= Frank Erhart Emmanuel Germann =

American physicist (1887–1974)

Frank Erhart Emmanuel Germann (December 6, 1887 – February 27, 1974) was an American physicist, physical chemist, and university professor. He was a founding member of the modern chemistry department of the University of Colorado.

==Early life and education==
Germann was born in Peru, Miami County, Indiana, the second child of Mary Fredericke Mueller (1864–1942) and Gustave Adolph Germann (1860–1940). His only sibling was Albert Fredrick Ottomar Germann (1886–1976), who was also a physical chemist. Frank Germann graduated from Peru High School in 1906. He received the A.B. in physics from Indiana University Bloomington in 1911. He received the Sc.D. degree (docteur ès sciences physiques) from the University of Geneva (Geneva, Switzerland) in 1914 with research under the guidance of Philippe-Auguste Guye (1862–1922).

==Career and research==
Germann was on the faculties of the University of Geneva (1912–1914). Indiana University, Bloomington (1914), Cornell University, Ithaca, New York (1914–1918), Colorado School of Mines, Golden (1918–1919), and the University of Colorado Boulder (1919–1956). He was also on the research staff of the National Bureau of Standards–Boulder (1956–1966).

At the University of Geneva, he was assistant en chimie théorique et technique. His research there resulted in many publications.

While writing his Sc.D. thesis, he was instructor of French for one semester in the Department of Romance Languages at Indiana University. At Cornell, Frank's initial appointment was as Assistant in Physics; promotion to Instructor in Physics awaited the doctorate. In his first physical chemistry research, he found evidence for the iscositetrahydrate of uranium nitrate. At Colorado School of Mines, he was associate professor, a joint appointment in the Departments of Physics and Electrical Engineering.

Germann was appointed associate professor of chemistry at the University of Colorado for the 1919–1920 academic year, promoted to professor of chemistry within a year. Germann joined John Bernard Ekeley (1869–1951) and Paul Marshall Dean (born 1885). These three men were to lead the department of chemistry for many years. Ekeley retired in 1937. Dean retired in 1953. Germann retired in 1956.

Germann's ideas (about capturing carbon dioxide from underground sources, converting the gas to a solid for economical transport, and then using the gas agriculturally to increase plant growth) received national attention.
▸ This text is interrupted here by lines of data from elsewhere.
-- ==== Sys2Proof/Certificates/Slice0/Obligations.lean ====
section
/-!
DEFINITION. The statements.
-/
open Sys2Proof Sys2Proof.Machine

/-- 05 R142 to R148 and 06 R166, R167: nothing stops an instruction that writes a value; it writes exactly its
destination in each lane of B, or once on the scalar unit, and its bundle goes on. -/
def Sys2Proof.Claims.ValueResults : Prop :=
  ∀ (s : State) (w : Warp) (i : Instr) (f : Fields) (wide : Bool) (v : Iss → Nat → Nat),
    valueRule i = some (f, wide, v) → Issues s w i f → Whole w (allScalar f) →
    exec i s = .next (ends w ((counted s w).withWarp w.key fun x =>
      x.putAll (((issueOf w f).lanesFor (allScalar f)).flatMap fun l => destWrites f.d wide l (v (issueOf w f) l))))

/-- 04 R107, 05 R150 to R157: a floating instruction of the vector ALU, or `rng`, of which no lane takes a trap writes
its results, raises its sticky flags and steps its generators. -/
def Sys2Proof.Claims.FloatResults : Prop :=
  ∀ (s : State) (w : Warp) (i : Instr) (f : Fields) (scal : Bool) (outs : Iss → List LaneOut),
    floatRule i = some (f, scal, outs) → Issues s w i f → Whole w (allScalar f) →
    fpTrap w (issueOf w f).lanes scal (flagsOf (issueOf w f).lanes scal (outs (issueOf w f))) = none →
    exec i s = .next (ends w ((counted s w).withWarp w.key fun x =>
      ((x.putAll ((outs (issueOf w f)).flatMap (·.writes))).raiseFlags
        (flagsOf (issueOf w f).lanes scal (outs (issueOf w f)))).stepRngs (outs (issueOf w f))))

/-- 04 R108: where a lane raises a flag whose enable is set, the first such flag is the trap, of the lanes that raised
it, and the instruction has no other effect. -/
def Sys2Proof.Claims.FloatTraps : Prop :=
  ∀ (s : State) (w : Warp) (i : Instr) (f : Fields) (scal : Bool) (outs : Iss → List LaneOut) (t : Trap),
    floatRule i = some (f, scal, outs) → Issues s w i f → Whole w (allScalar f) →
    fpTrap w (issueOf w f).lanes scal (flagsOf (issueOf w f).lanes scal (outs (issueOf w f))) = some t →
    exec i s = .next (takeTrap s (issueOf w f) t)

/-- 06 R168, R173 to R179: a cross-lane instruction computes over P, the lanes of B, and writes what its entry gives; in legacy
mode each half-group is a bundle of its own, in order, and one in which no guard is true writes the empty-set result to a
scalar D. The other instructions that write results at once do the same where they execute once for a bundle. -/
def Sys2Proof.Claims.LaneResults : Prop :=
  ∀ (s : State) (w : Warp) (i : Instr) (f : Fields) (split scal : Bool) (outs : Iss → List LaneOut),
    resultRule i = some (f, split, scal, outs) → Issues s w i f →
    let run (bs : List (List Nat)) : Warp := bs.foldl (groupStep w f scal outs (emptyResult i)) w
    (∀ pre b post, groupsOf w split = pre ++ b :: post → let j := groupIss w (run pre) f b
      fpTrap j.w j.lanes scal (flagsOf j.lanes scal (outs j)) = none) →
    exec i s = .next (s.setWarp ((run (groupsOf w split)).advance
      (ranOf w split ++ (groupsOf w split).flatMap fun b => b.map fun l => (l, nextPc (w.thread (b.headD 0)).pc))))

/-- 06 R176: `match` writes into each lane of P the mask of the lanes of P whose A has the same bits, itself among them, each
at its place in its group: the whole warp, or the half-group of legacy mode. -/
def Sys2Proof.Claims.Matches : Prop :=
  ∀ (s : State) (w : Warp) (f : Fields), Issues s w (.matchl f) f → w.bundle.Nodup → (∀ l ∈ w.bundle, l < w.width) → w.width ≤ 64 →
    ∃ t y, exec (.matchl f) s = .next t ∧ t.warp? w.key = some y ∧ ∀ b ∈ groupsOf w true, ∀ l ∈ guarded w f.g b,
      l < w.threads.length → f.d.toNat + 1 < (w.thread l).v.length →
      let a (q : Nat) : Nat := readReg w f.a 0 (w64 f.ty) q
      let mask := readReg y f.d 0 true l
      mask.testBit (l % groupSize w) = true ∧ mask < 2 ^ 64 ∧
      ∀ k, k < 64 → (mask.testBit k = true ↔ ∃ q ∈ guarded w f.g b, q % groupSize w = k ∧ a q = a l)

/-- 05 R130 to R135, R149, R158 to R163: an instruction of a queue takes an entry that holds its results, flags and
trap; where it can trap the warp holds at it, else its bundle goes on. -/
def Sys2Proof.Claims.QueueResults : Prop :=
  ∀ (s : State) (w : Warp) (i : Instr) (f : Fields) (q : Nat) (scal : Bool) (raises : Flags) (bank : Warp → Option Nat)
    (outs : Iss → List LaneOut),
    queueRule s i = some (f, q, scal, raises, bank, outs) → Issues s w i f → Whole w (allScalar f) →
    (bank w ≠ none → (s.core w.homeCore).actBank.valid = true) →
    let j := issueOf w f
    let fl := flagsOf j.lanes scal (outs j)
    let t := fpTrap w j.lanes scal fl
    let may := canTrap w j.lanes raises
    let op : QueueOp := {
      queue := q, writes := (outs j).flatMap (·.writes), flags := fl, trapMask := (t.map fun t => maskOf t.lanes).getD 0
      trapCause := (t.map (·.cause)).getD 0, bank := bank w, pc := j.pcCur, lanes := if may then w.bundle else [] }
    let put (x : Warp) : Warp :=
      let y := { x with queue := x.queue ++ [op] }
      if t.isSome then y else y.stepRngs (outs j)
    exec i s = .next (if may then (counted s w).withWarp w.key fun x => { put x with hold := .trapOp }
      else ends w ((counted s w).withWarp w.key put))


/-- 05 R138 and the entries of its instructions: an instruction that only writes registers changes no memory and no
other part of the machine, no other warp, and of its warp no register but D's, whether it goes on, waits or traps. -/
def Sys2Proof.Claims.RegisterFrames : Prop :=
  ∀ (s t : State) (w : Warp) (i : Instr) (f : Fields), registerOnly s i = some f → s.warp? s.cur = some w →
    exec i s = .next t → RegisterFrame i f s t w

/-- 02 R45, 03 R79: under a guard that is false in every lane of the bundle, an instruction only advances it, and so
does a pair with both guards false; a cross-lane instruction writes the empty-set result to a scalar D that nothing pending
will write (06 R168). A prefix with such a guard is ILLEGAL_MOD (02 R50). -/
def Sys2Proof.Claims.FalseGuards : Prop :=
  ∀ (s : State) (w : Warp), s.warp? s.cur = some w → w.bundle ≠ [] →
    (∀ (i : Instr) (op : Nat) (f : Fields), fieldsOf i = some (op, f) → guarded w f.g w.bundle = [] → Whole w true →
      op ≠ 0xF0 → op ≠ 0xF1 → (0x60 ≤ op → op ≤ 0x68 → isScal f.d = false) → exec i s = .next (ends w (counted s w))) ∧
    (∀ f : Fields, guarded w f.g w.bundle = [] → Whole w true → isScal f.d = true →
      ∀ x ∈ [(Instr.vote f, false, bitOf (voteVal f.ty [])), (.ballot f, true, 0), (.wred f, w64 f.ty, redIdentity f.ty f.cond),
          (.elect f, true, 2 ^ 64 - 1), (.rdlane f, w64 f.ty, 0)],
        (∃ e, entryOf x.1 = some e ∧ checkFields e f (s.vregsOf w) (s.sregsOf w) = none) → (∀ r ∈ regsAt f.d 1, r ∉ w.pendingRegs) →
        exec x.1 s = .next (ends w ((counted s w).withWarp w.key fun y => y.putAll (destWrites f.d x.2.1 0 x.2.2)))) ∧
    (∀ p q : ShortOp, sopLanes w p w.bundle = [] → sopLanes w q w.bundle = [] →
      exec (.shortPair p q) s = .next (ends w (counted s w))) ∧
    (∀ f : Fields, guarded w f.g w.bundle = [] → ∀ i ∈ [Instr.imx f, .pol f],
      exec i s = .next (takeTrap s (issueOf w f) { cause := 0x007, lanes := w.bundle }))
Of Germann's many students, 23 earned graduate degrees in chemistry or chemical engineering from the University of Colorado. Four students—Ralph Newton Traxler, Malcolm Cleveland Hylan, Dzu-Kun Shen, and Thomas Howard James —investigated the chemistry and physics of photography. Two students—Derk Vivian Tieszen and Oscar Brauer Muench —investigated alkali metal platinocyanides. Before spectrophotofluorometers were commercially available, James William Hensley, Ray Alan Woodriff, Elmer Russell Alexander, and Robert George Rekers were investigating fluorescence, phosphorescence, and luminescence.

Paul Frey, a graduate student of Germann, received the National Council Citation Award from Albright College in 1980 "for his excellence as a teacher and as a writer of a long list of books in the field of chemistry." That list included An Outline of Mathematics and Problems for Students of General Chemistry, a popular addition to the Barnes and Noble College Outline series, that went through eight editions between 1938 and 1985. His most influential textbook was College Chemistry (Englewood Cliffs, New Jersey: Prentice-Hall, 1952, 1958, 1965). A popular trimmed version was Essentials of College Chemistry (Prentice-Hall, 1960).

Charles Franklin Metz, another Germann graduate student (M.S. 1928, Ph.D. 1936), was one of the twelve scientists who conducted the world's first firing of a nuclear weapon, the "Trinity" test on New Mexico's Alamogordo Bombing and Gunnery Range on Monday, July 16, 1945. On Monday, August 6, 1945, a nuclear bomb was detonated over Hiroshima, Japan. Later that week, on Thursday, August 9, 1945, a nuclear bomb was detonated over Nagasaki, Japan. Japan surrendered on Tuesday, August 14, 1945.

==Personal life==
Germann married Martha Minna Marie Knechtel (1892–1966) on July 25, 1916, in St. John's Evangelical Lutheran Church in Peru. The Rev. Paul Stoeppelwerth officiated at the wedding of his niece-in-law. Martha and Frank had two children: Richard Paul Germann (1981–2007) and Lois Marie Germann Jones (1921–2013).

Frank was raised as a member of the Lutheran Church (Missouri Synod) and as a youngster attended the Lutheran St. John's Christian Day School in Peru. He was a member of the Lutheran Concordia Club at Indiana University, and later the Lutheran Academy for Scholarship (Academia Lutherana Philosophiæ). He contributed an article to the academy quarterly.